Input:  n = 3, sum = 6
Output: 21

The idea is simple, we subtract all values from 0 to 9 from given sum and recur for sum minus that digit. Below is recursive formula.

    countRec(n, sum) = ∑countRec(n-1, sum-x)
                            where 0 =< x <= 9 and
                                 sum-x >= 0

    One important observation is, leading 0's must be
    handled explicitly as they are not counted as digits.
    So our final count can be written as below.
    finalCount(n, sum) = ∑countRec(n-1, sum-x)
                           where 1 =< x <= 9 and
                                 sum-x >= 0

Below is a simple recursive solution based on above recursive formula.

C++

// A recursive program to count numbers with sum
// of digits as given 'sum'
#include<bits/stdc++.h>
using namespace std;

// Recursive function to count 'n' digit numbers
// with sum of digits as 'sum'. This function
// considers leading 0's also as digits, that is
// why not directly called
unsigned long long int countRec(int n, int sum)
{
    // Base case
    if (n == 0)
       return sum == 0;

    // Initialize answer
    unsigned long long int ans = 0;

    // Traverse through every digit and count
    // numbers beginning with it using recursion
    for (int i=0; i<=9; i++)
       if (sum-i >= 0)
          ans += countRec(n-1, sum-i);

    return ans;
}

// This is mainly a wrapper over countRec. It
// explicitly handles leading digit and calls
// countRec() for remaining digits.
unsigned long long int finalCount(int n, int sum)
{
    // Initialize final answer
    unsigned long long int ans = 0;

    // Traverse through every digit from 1 to
    // 9 and count numbers beginning with it
    for (int i = 1; i <= 9; i++)
      if (sum-i >= 0)
         ans += countRec(n-1, sum-i);

    return ans;
}

// Driver program
int main()
{
    int n = 2, sum = 5;
    cout << finalCount(n, sum);
    return 0;
}

Java

class sum_dig
{
	// Recursive function to count 'n' digit numbers
	// with sum of digits as 'sum'. This function
	// considers leading 0's also as digits, that is
	// why not directly called
	static int countRec(int n, int sum)
	{
	    // Base case
	    if (n == 0)
	       return sum == 0 ?1:0;
	 
	    // Initialize answer
	    int ans = 0;
	 
	    // Traverse through every digit and count
	    // numbers beginning with it using recursion
	    for (int i=0; i<=9; i++)
	       if (sum-i >= 0)
	          ans += countRec(n-1, sum-i);
	 
	    return ans;
	}
	 
	// This is mainly a wrapper over countRec. It
	// explicitly handles leading digit and calls
	// countRec() for remaining digits.
	static int finalCount(int n, int sum)
	{
	    // Initialize final answer
	    int ans = 0;
	 
	    // Traverse through every digit from 1 to
	    // 9 and count numbers beginning with it
	    for (int i = 1; i <= 9; i++)
	      if (sum-i >= 0)
	         ans += countRec(n-1, sum-i);
	 
	    return ans;
	}

	/* Driver program to test above function */ 
	public static void main (String args[])
	{
		  int n = 2, sum = 5;
    	  System.out.println(finalCount(n, sum));
	}
}/* This code is contributed by Rajat Mishra */


Output:
5

The time complexity of above solution is exponential. If we draw the complete recursion tree, we can observer that many subproblems are solved again and again. For example, if we start with n = 3 and sum = 10, we can reach n = 1, sum = 8, by considering digit sequences 1,1 or 2, 0.
Since same suproblems are called again, this problem has Overlapping Subprolems property. So min square sum problem has both properties (see this and this) of a dynamic programming problem.
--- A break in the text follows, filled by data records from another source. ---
-- ==== Sys2Proof/Machine/ModReset.lean ====
section
/-! DEFINITION. Module reset (R67, R522, R526 to R528) and what the security page copies from the MG die (R519). -/

namespace Sys2Proof.Machine

/-- R519: IMAGES of one type: ACTIVE, PENDING, FELLBACK, and COMMITTED, which reads 1 while the counter has reached the active copy's SVN
(DEDUCED, log 27). -/
def imageBits (s : State) (t : Nat) : Nat :=
  activeCopy s t + 2 * b2n (mget none s.mg.pending t).isSome + 4 * b2n (s.mg.fell.contains t) +
  8 * b2n (decide (imgSvn (imgCopy s t (activeCopy s t)) ≤ svnFuse s t))

/-- R519: the page follows the MG die's state. -/
def secRefresh (s : State) : State :=
  let s := [1, 2, 3, 4].foldl (fun s t =>
    wr (wr (wr s .sec (secImage t) (imageBits s t)) .sec (secSvnActive t) (imgSvn (imgCopy s t (activeCopy s t)))) .sec (secSvnFuse t) (svnFuse s t)) s
  ledgerCount (wr s .sec secConfig (cfgField s 4 4 0))

/-- R469: the die of the last THERMTRIP entry of the ledger. -/
def lastTrip (s : State) : Option Nat :=
  let l := s.mg.ledger.filterMap (fun x => x.2.bind (fun e => if e.kind = 15 then some (e.seq, e.unit) else none))
  (l.foldl (fun (b : Option (Nat × Nat)) e => match b with
    | some o => if o.1 < e.1 then some e else b
    | none => some e) none).map (·.2)

/-- R526: the sampled straps, as each ROUTER page reports them. -/
def slotSample (s : State) : State :=
  [Page.router 0, Page.router 1].foldl (fun s p => wr s p rtrIdentSlot s.pins.slot.toNat) s

/-- R12, R40, R67, R501, R522: the whole module at its reset values but for what lies outside it or in MG flash: the queue of commands, fuses,
pins and power inputs, the ledger, configuration and image copies. The start begins once MOD_RESET_N is high and REFCLK runs (R32). -/
def moduleReset (s : State) (cause : Nat) : State :=
  let s1 : State := {
    pending := s.pending
    fuses := s.fuses
    freeCount := s.freeCount
    resp := s.resp
    pins := { s.pins with jtag := .idcode }
    hostPort := { perstLow := s.hostPort.perstLow }
    power := {
      pbrakeLow := s.power.pbrakeLow, alerts := s.power.alerts, therm := s.power.therm, vin := s.power.vin, overV := s.power.overV
      pwrEn := s.power.pwrEn, converters := s.power.converters, pwrGood := s.power.pwrGood }
    mg := {
      ledger := s.mg.ledger, nextSeq := s.mg.nextSeq, bootCount := s.mg.bootCount, cfgA := s.mg.cfgA, cfgB := s.mg.cfgB
      images := s.mg.images, active := s.mg.active, pending := s.mg.pending, used := s.mg.used, lost := s.mg.lost
      inReset := s.pins.modResetLow || !s.pins.refclk } }
  let s1 := wr (wr s1 .hub hubRstCause cause) .hub hubBootCount s.mg.bootCount
  let s1 := wr s1 .hub hubClkstatRefclkOk (b2n s.pins.refclk)
  let s1 := match lastTrip s1 with
    | some d => wr (wr s1 .mgpwr pwrTripLastDie d) .mgpwr pwrTripLastValid 1
    | none => s1
  secRefresh (slotSample s1)

/-- R516, R511: a module reset by the MG die that is not the watchdog's: the spec gives its RST_CAUSE no value, so it is a free one. -/
def mgReset (s : State) : State :=
  let v := fresh s
  moduleReset v.2 (v.1.toNat % 16)

/-- MODULE_RESET (R67): with the key. -/
def execModuleReset (key : BitVec 16) (s : State) : Out :=
  if key ≠ 0xD5A7 ∨ held s then .next s else .next (moduleReset s 3)

/-- MOD_RESET_ASSERT (R527, R528): MOD_RESET_N falls; it acts while the module is powered. -/
def execModResetAssert (s : State) : Out :=
  let s1 := { s with pins := { s.pins with modResetLow := true } }
  if s.pins.modResetLow ∨ !s.power.pwrGood then .next s1 else .next (moduleReset s1 2)

/-- MOD_RESET_RELEASE (R349, R526): MOD_RESET_N rises, the straps are sampled and the start begins. -/
def execModResetRelease (straps : BitVec 6) (s : State) : Out :=
  if !s.pins.modResetLow then .next s
  else
    let s1 := { s with pins := { s.pins with modResetLow := false, slot := straps } }
    .next (slotSample { s1 with mg := { s1.mg with inReset := s1.mg.inReset && !s1.pins.refclk } })

end Sys2Proof.Machine
end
Below is Memoization based the implementation.

C++

// A memoization based recursive program to count 
// numbers with sum of n as given 'sum'
#include<bits/stdc++.h>
using namespace std;

// A lookup table used for memoization
unsigned long long int lookup[101][501];

// Memoizatiob based implementation of recursive
// function
unsigned long long int countRec(int n, int sum)
{
    // Base case
    if (n == 0)
       return sum == 0;

    // If this subproblem is already evaluated,
    // return the evaluated value
    if (lookup[n][sum] != -1)
       return lookup[n][sum];

    // Initialize answer
    unsigned long long int ans = 0;

    // Traverse through every digit and
    // recursively count numbers beginning
    // with it
    for (int i=0; i<10; i++)
       if (sum-i >= 0)
          ans += countRec(n-1, sum-i);

    return lookup[n][sum] = ans;
}

// This is mainly a wrapper over countRec. It
// explicitly handles leading digit and calls
// countRec() for remaining n.
unsigned long long int finalCount(int n, int sum)
{
    // Initialize all entries of lookup table
    memset(lookup, -1, sizeof lookup);

    // Initialize final answer
    unsigned long long int ans = 0;

    // Traverse through every digit from 1 to
    // 9 and count numbers beginning with it
    for (int i = 1; i <= 9; i++)
      if (sum-i >= 0)
         ans += countRec(n-1, sum-i);
    return ans;
}

// Driver program
int main()
{
    int n = 3, sum = 5;
    cout << finalCount(n, sum);
    return 0;
}

Java

class sum_dig
{
	// A lookup table used for memoization
	static int lookup[][] = new int[101][501];
	 
	// Memoizatiob based implementation of recursive
	// function
	static int countRec(int n, int sum)
	{
	    // Base case
	    if (n == 0)
	       return sum == 0 ? 1 : 0;
	 
	    // If this subproblem is already evaluated,
	    // return the evaluated value
	    if (lookup[n][sum] != -1)
	       return lookup[n][sum];
	 
	    // Initialize answer
	    int ans = 0;
	 
	    // Traverse through every digit and
	    // recursively count numbers beginning
	    // with it
	    for (int i=0; i<10; i++)
	       if (sum-i >= 0)
	          ans += countRec(n-1, sum-i);
	 
	    return lookup[n][sum] = ans;
	}
	 
	// This is mainly a wrapper over countRec. It
	// explicitly handles leading digit and calls
	// countRec() for remaining n.
	static int finalCount(int n, int sum)
	{
	    // Initialize all entries of lookup table
	    for(int i = 0;i<=100;++i){
	    	for(int j=0;j<=50000;++j){
	    		lookup[i][j] = -1;
	    	}
	    }
	 
	    // Initialize final answer
	    int ans = 0;
	 
	    // Traverse through every digit from 1 to
	    // 9 and count numbers beginning with it
	    for (int i = 1; i <= 9; i++)
	      if (sum-i >= 0)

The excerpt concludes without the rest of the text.